Funáková M, Cingel V, Trnka J, Babala J, Babulic M, Hornová J, Horn F
Klinika detskej chirurgie LF UKo a DFNsP, Bratislava, Slovenská republika.
Rozhl Chir. 2008 Oct;87(10):554-8.
Congenital diaphragmatic hernia (CDH) is usually diagnosed antenatally or through the neonatal period at present. It is also used to treat and manage CDH in this date. However in rare cases CDH could be presented after finished neonatal period with non-specific and misleading symptoms. The aim of our presentation is to analyze the patients with late - presenting and diagnosed CDH.
During period 1996-2006 we operated on 54 children with CDH, 12 of them with late - presenting CDH, age variance was 9 months and 6 years. The spectrum of symptoms was from asymptomatic CDH (2 patients), mild respiratory (4 patients) and gastrointestinal symptoms (4 patients), combination of respiratory and gastrointestinal symptoms (2 patients) and finally the symptomatology of bowel incarceration (2 patients).

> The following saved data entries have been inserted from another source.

/-- The control lines other than chip-select are the same. -/
def SameLines (s t : State) : Prop := t.rst_n = s.rst_n ∧ t.mode_sel = s.mode_sel ∧ t.lines_oe = s.lines_oe

/-! ### What any piece of work does, waiting or not -/

/-- The levels of the control lines (R27, R41). -/
structure Lines where
  cs_n : Bool
  rst_n : Bool
  mode_sel : Bool
  lines_oe : Bool
  deriving DecidableEq, Repr

/-- The levels the block drives. -/
def State.lines (s : State) : Lines := { cs_n := s.cs_n, rst_n := s.rst_n, mode_sel := s.mode_sel, lines_oe := s.lines_oe }

/-- The levels after an event: `CFG`, `CS` and `RST` write them and nothing else does (R27). -/
def Lines.after (l : Lines) (e : Event) : Lines :=
  match e with
  | .CFG c m r => { cs_n := c, rst_n := r, mode_sel := m, lines_oe := true }
  | .CS v => { l with cs_n := v }
  | .RST v => { l with rst_n := v }
  | .CMD _ => l
  | .DONE => l
  | .BYTE _ => l
  | .BULK _ => l
  | .WIDTH _ => l
  | .WORD _ => l
  | .DELAY _ => l
  | .FBREAD _ _ _ => l

/-- The transport's word size after an event: only `WIDTH` writes it (R37). -/
def widthAfter (w : BusWidth) (e : Event) : BusWidth :=
  match e with
  | .WIDTH n => n
  | .CMD _ => w
  | .DONE => w
  | .CFG _ _ _ => w
  | .CS _ => w
  | .RST _ => w
  | .BYTE _ => w
  | .BULK _ => w
  | .WORD _ => w
  | .DELAY _ => w
  | .FBREAD _ _ _ => w

/-- The collaborator that completes the event is ready for it, and a framebuffer read answers what the framebuffer holds (R42 to R47). -/
def Event.permitted (s : State) (e : Event) : Bool :=
  match e with
  | .BYTE _ => s.inp.tx_byte_ack
  | .BULK _ => s.inp.tx_bulk_ack
  | .WORD _ => !s.inp.fifo_full
  | .DELAY n => s.inp.dly_done && decide (n ≠ 0)
  | .FBREAD c g v => s.inp.fb_ack && decide (v = fbByte s c g)
  | .CMD _ => true
  | .DONE => true
  | .CFG _ _ _ => true
  | .CS _ => true
  | .RST _ => true
  | .WIDTH _ => true

/-- From `s` the work has come to `t` with the events `es`, whether it is complete or waits: what is constant is constant, the framebuffer is the
same, each event was one its collaborator was ready for, and lines and word size are what the events made them. -/
structure Extends (es : List Event) (s t : State) : Prop where
  par : t.par = s.par
  rom : t.rom = s.rom
  fb : t.fb = s.fb
  inp : t.inp.otherThanRequest = s.inp.otherThanRequest
  trace : t.trace = s.trace ++ es
  lines : t.lines = es.foldl Lines.after s.lines
  width : t.out.bus_width = es.foldl widthAfter s.out.bus_width
  permitted : es.all (Event.permitted s) = true

/-- The event the block holds out to a collaborator that is not ready for it (R224). -/
def State.heldEvent (s : State) : Option Event :=
  let byte := fun b => if s.inp.tx_byte_ack then none else some (Event.BYTE b)
  let wait := fun n => if n = 0 ∨ s.inp.dly_done = true then none else some (Event.DELAY n)
  match s.fe_st with
  | .F_CS_LO => none
  | .F_B0 => byte (frameByte0 s.fe_kind)
  | .F_B1 => byte (frameByte1 s.fe_kind s.fe_arg)
  | .F_B2 => byte (frameByte2 s.fe_arg)
  | .F_CS_HI => none
  | .F_IDLE =>
    match s.fs_st with
    | .S_MARK => if s.par.BULK_MARKER then byte Config.MARK_DATA else none
    | .S_LOAD => if s.src = .FB ∧ s.inp.fb_ack = false then some (.FBREAD s.col s.grp (fbByte s s.col s.grp)) else none
    | .S_BULK => if s.inp.tx_bulk_ack then none else some (.BULK s.scratch)
    | .S_CS_LO => none
    | .S_INDEX => none
    | .S_WIDE => none
    | .S_EXPAND => none
    | .S_PUSH => none
    | .S_ADV => none
    | .S_DRAIN => none
    | .S_NARROW => none
    | .S_CS_HI => none
    | .S_IDLE =>
      match s.q_st with
      | .Q_RST_HOLD => wait s.par.T_RST_HOLD
      | .Q_RST_WAIT => wait s.par.T_RST_WAIT
      | .Q_STEP_DLY => s.romEntry?.bind fun e => wait e.dly
      | .Q_IDLE => none
      | .Q_CFG => none
      | .Q_RST_LO => none
      | .Q_RST_HI => none
      | .Q_STEP_IDX => none
      | .Q_STEP_DAT => none
      | .Q_STEP_NEXT => none
      | .Q_FILL => none
      | .Q_UPD => none
      | .Q_DONE => none

/-- The block waits for one of the transport's two flags to fall (R184, R186). -/
def State.heldByFlag (s : State) : Bool :=
  decide (s.fe_st = .F_IDLE) &&
    ((decide (s.fs_st = .S_PUSH) && s.inp.fifo_full) || (decide (s.fs_st = .S_DRAIN) && s.inp.bus_busy))

/-! ### The panel's power-up, as far as INITIALIZE has come (R241) -/

/-- The stages of R241, in the order INITIALIZE passes them; `turningOn k` is the `k`-th of the four visible stages D0, GON, D1, DTE. -/
inductive PowerStage where
  | inReset
  | settling
  | displayOff
  | powerComingUp
  | scanDirectionSet
  | turningOn (k : Nat)
  | active
  deriving DecidableEq, Repr

/-- The place of a stage in the order of R241. -/
def PowerStage.number (p : PowerStage) : Nat :=
  match p with
  | .inReset => 1
  | .settling => 2
  | .displayOff => 3
  | .powerComingUp => 4
  | .scanDirectionSet => 5
  | .turningOn k => 5 + k
  | .active => 10

/-- The stage after the first `k` ROM entries of a block with `nPwr` power-control writes have been written (R150, R241). -/
def stageAfter (nPwr k : Nat) : PowerStage :=
  if k = 0 then .settling
  else if k = 1 then .displayOff
  else if k ≤ nPwr + 1 then .powerComingUp
  else if k = nPwr + 2 then .scanDirectionSet
  else .turningOn (k - (nPwr + 2))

Seven children presented with another associated malformations (m. Down, congenital heart failure, hydrocephalus, anorectal atresia). All 12 patients were operated on with a good results. The operation was composed of reposition of the herniated part of gastrointestinal tract (without need of resection) and diaphragmatic plastic. Two patients were reoperated on - once because of diaphragmatic relaxation and the second one due to consecutive heart operation.
Congenital diaphragmatic hernia could be presented with chronic and non-specific respiratory or gastrointestinal symptoms. Time to time, presentation of diaphragmatic hernia as "acute abdomen" could be seen. The operation is indicated, also in asymptomatic patients as a prevention of life-threating events.
先天性膈疝(CDH)目前通常在产前或新生儿期被诊断出来。现阶段它也用于治疗和管理先天性膈疝。然而,在极少数情况下,先天性膈疝可能在新生儿期结束后出现,伴有非特异性且具有误导性的症状。我们此次报告的目的是分析迟发性且已确诊的先天性膈疝患者。
在1996年至2006年期间,我们为54例先天性膈疝患儿实施了手术,其中12例为迟发性先天性膈疝,年龄范围为9个月至6岁。症状表现包括无症状的先天性膈疝(2例患者)、轻度呼吸道症状(4例患者)和胃肠道症状(4例患者)、呼吸道和胃肠道症状合并出现(2例患者),以及最终出现的肠绞窄症状(2例患者)。
7名患儿伴有其他相关畸形(唐氏综合征、先天性心力衰竭、脑积水、肛门直肠闭锁)。所有12例患者均接受了手术,效果良好。手术包括将疝出的胃肠道部分复位(无需切除)以及膈肌整形。2例患者接受了再次手术,1例是因为膈肌松弛,另1例是由于后续进行心脏手术。
先天性膈疝可能表现为慢性且非特异性的呼吸道或胃肠道症状。偶尔也会出现膈疝表现为“急腹症”的情况。即使是无症状患者,也建议进行手术,以预防危及生命的事件发生。